• _WORK TO BE COMPLETED_
Copy exactly, please, the line that has "(hnew : ∀ px" in it along with every line after it to the end of the listing.

------------

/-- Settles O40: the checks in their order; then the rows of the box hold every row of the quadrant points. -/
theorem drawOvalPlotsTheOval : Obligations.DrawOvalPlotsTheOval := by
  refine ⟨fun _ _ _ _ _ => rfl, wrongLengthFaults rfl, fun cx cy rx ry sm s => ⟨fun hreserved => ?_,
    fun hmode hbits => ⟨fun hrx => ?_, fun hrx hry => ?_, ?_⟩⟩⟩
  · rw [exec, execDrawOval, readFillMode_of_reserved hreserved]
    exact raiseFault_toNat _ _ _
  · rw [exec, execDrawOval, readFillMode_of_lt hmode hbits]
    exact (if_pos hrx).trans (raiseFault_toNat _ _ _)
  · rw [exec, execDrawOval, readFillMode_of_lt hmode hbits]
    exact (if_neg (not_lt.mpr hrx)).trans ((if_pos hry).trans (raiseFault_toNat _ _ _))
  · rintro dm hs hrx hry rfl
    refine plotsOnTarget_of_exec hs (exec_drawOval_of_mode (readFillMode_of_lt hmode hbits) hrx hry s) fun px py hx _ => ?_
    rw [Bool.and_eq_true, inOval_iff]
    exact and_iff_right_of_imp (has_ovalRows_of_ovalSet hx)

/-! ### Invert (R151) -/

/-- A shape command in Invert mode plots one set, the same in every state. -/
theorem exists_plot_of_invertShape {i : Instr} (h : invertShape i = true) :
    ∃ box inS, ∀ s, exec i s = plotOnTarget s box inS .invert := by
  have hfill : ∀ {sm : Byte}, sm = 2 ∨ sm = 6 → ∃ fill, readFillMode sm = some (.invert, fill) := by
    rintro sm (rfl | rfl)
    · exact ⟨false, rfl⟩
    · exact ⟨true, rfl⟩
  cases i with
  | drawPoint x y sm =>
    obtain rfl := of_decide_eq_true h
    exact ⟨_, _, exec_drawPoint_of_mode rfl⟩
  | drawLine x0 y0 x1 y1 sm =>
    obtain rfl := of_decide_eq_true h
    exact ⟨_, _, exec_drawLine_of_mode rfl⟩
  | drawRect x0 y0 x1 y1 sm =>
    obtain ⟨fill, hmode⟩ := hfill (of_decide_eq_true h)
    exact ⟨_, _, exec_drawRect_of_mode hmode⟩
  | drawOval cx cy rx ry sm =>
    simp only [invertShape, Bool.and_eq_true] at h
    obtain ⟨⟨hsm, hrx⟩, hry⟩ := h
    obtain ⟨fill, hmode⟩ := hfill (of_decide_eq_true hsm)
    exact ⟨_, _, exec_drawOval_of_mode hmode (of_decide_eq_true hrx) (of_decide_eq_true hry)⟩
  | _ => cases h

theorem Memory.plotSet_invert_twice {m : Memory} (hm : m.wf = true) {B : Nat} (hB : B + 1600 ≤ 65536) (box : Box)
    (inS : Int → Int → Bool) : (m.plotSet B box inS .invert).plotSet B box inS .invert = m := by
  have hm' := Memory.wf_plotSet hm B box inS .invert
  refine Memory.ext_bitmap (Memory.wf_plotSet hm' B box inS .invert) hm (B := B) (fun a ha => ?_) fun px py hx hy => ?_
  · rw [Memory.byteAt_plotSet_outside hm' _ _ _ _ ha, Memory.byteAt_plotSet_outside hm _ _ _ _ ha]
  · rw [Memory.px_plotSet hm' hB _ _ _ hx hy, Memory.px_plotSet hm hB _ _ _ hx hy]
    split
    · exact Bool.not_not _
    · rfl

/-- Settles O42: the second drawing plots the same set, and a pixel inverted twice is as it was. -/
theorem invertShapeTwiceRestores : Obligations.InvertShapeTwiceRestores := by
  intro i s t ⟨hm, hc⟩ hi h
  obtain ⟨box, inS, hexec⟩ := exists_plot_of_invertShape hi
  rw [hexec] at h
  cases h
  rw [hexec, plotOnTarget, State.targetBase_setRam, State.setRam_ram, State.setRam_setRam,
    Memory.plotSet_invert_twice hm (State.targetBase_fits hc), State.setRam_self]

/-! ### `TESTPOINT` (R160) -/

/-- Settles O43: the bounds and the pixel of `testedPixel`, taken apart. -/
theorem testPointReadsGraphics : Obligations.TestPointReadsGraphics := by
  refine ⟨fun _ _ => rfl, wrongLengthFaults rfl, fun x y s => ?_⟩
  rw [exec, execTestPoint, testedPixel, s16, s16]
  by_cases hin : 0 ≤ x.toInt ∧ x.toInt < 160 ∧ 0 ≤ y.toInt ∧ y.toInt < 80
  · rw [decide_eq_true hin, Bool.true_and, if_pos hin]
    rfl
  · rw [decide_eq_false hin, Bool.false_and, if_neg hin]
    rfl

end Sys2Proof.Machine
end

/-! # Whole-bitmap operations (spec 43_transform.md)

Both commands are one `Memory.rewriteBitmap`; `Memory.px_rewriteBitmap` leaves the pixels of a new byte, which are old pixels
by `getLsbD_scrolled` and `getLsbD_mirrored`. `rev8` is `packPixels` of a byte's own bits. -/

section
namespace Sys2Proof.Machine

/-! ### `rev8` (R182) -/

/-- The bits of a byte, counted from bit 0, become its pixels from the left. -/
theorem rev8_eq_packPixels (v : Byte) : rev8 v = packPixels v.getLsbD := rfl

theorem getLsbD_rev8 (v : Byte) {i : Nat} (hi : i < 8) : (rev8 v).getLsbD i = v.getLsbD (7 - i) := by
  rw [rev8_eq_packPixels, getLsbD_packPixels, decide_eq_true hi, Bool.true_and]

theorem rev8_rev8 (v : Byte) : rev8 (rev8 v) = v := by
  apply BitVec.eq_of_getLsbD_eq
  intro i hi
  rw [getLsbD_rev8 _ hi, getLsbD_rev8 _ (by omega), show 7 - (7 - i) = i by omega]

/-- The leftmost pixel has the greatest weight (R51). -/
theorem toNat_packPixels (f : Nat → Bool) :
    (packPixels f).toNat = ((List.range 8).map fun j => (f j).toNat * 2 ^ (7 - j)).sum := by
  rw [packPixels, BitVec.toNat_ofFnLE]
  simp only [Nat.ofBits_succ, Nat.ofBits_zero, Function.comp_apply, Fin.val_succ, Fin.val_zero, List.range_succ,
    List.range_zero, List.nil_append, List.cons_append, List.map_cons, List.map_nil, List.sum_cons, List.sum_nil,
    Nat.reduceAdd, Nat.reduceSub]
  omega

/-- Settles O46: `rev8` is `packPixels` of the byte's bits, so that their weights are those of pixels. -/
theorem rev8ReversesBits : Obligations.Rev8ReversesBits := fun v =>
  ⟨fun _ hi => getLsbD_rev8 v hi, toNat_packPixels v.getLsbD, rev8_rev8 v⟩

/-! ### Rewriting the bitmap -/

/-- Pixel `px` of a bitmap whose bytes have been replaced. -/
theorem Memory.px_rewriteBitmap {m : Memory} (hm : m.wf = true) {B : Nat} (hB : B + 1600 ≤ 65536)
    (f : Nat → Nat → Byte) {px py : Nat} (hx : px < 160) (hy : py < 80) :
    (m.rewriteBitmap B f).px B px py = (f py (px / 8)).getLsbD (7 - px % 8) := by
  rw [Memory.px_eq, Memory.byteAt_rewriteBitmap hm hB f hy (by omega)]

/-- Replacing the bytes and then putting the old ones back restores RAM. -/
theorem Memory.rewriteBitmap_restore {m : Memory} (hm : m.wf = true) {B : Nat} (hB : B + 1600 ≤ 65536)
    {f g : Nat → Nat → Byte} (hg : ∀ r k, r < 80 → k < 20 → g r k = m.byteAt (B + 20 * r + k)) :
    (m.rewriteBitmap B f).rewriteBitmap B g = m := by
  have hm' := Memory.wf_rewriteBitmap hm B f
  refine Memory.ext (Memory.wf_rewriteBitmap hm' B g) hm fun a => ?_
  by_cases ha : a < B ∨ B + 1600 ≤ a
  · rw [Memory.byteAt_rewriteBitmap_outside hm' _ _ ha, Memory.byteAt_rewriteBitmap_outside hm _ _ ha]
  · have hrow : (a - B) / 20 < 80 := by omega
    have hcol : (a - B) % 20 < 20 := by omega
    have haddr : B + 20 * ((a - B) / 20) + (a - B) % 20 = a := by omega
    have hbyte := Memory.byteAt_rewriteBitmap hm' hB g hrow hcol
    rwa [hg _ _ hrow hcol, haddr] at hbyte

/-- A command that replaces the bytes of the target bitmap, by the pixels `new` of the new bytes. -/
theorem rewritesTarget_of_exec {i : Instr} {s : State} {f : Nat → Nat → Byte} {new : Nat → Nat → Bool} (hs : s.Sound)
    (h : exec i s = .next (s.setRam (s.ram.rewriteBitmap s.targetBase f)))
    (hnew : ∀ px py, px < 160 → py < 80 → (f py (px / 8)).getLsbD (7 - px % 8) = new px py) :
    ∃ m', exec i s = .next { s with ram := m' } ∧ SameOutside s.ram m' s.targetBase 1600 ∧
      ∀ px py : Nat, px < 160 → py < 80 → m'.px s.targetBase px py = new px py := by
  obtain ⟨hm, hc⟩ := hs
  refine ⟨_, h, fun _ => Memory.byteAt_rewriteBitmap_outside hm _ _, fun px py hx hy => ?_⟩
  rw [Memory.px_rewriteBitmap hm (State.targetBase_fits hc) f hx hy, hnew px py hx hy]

------------

• _TASK ANSWER_
    (hnew : ∀ px py, px < 160 → py < 80 → (f py (px / 8)).getLsbD (7 - px % 8) = new px py) :
    ∃ m', exec i s = .next { s with ram := m' } ∧ SameOutside s.ram m' s.targetBase 1600 ∧
      ∀ px py : Nat, px < 160 → py < 80 → m'.px s.targetBase px py = new px py := by
  obtain ⟨hm, hc⟩ := hs
  refine ⟨_, h, fun _ => Memory.byteAt_rewriteBitmap_outside hm _ _, fun px py hx hy => ?_⟩
  rw [Memory.px_rewriteBitmap hm (State.targetBase_fits hc) f hx hy, hnew px py hx hy]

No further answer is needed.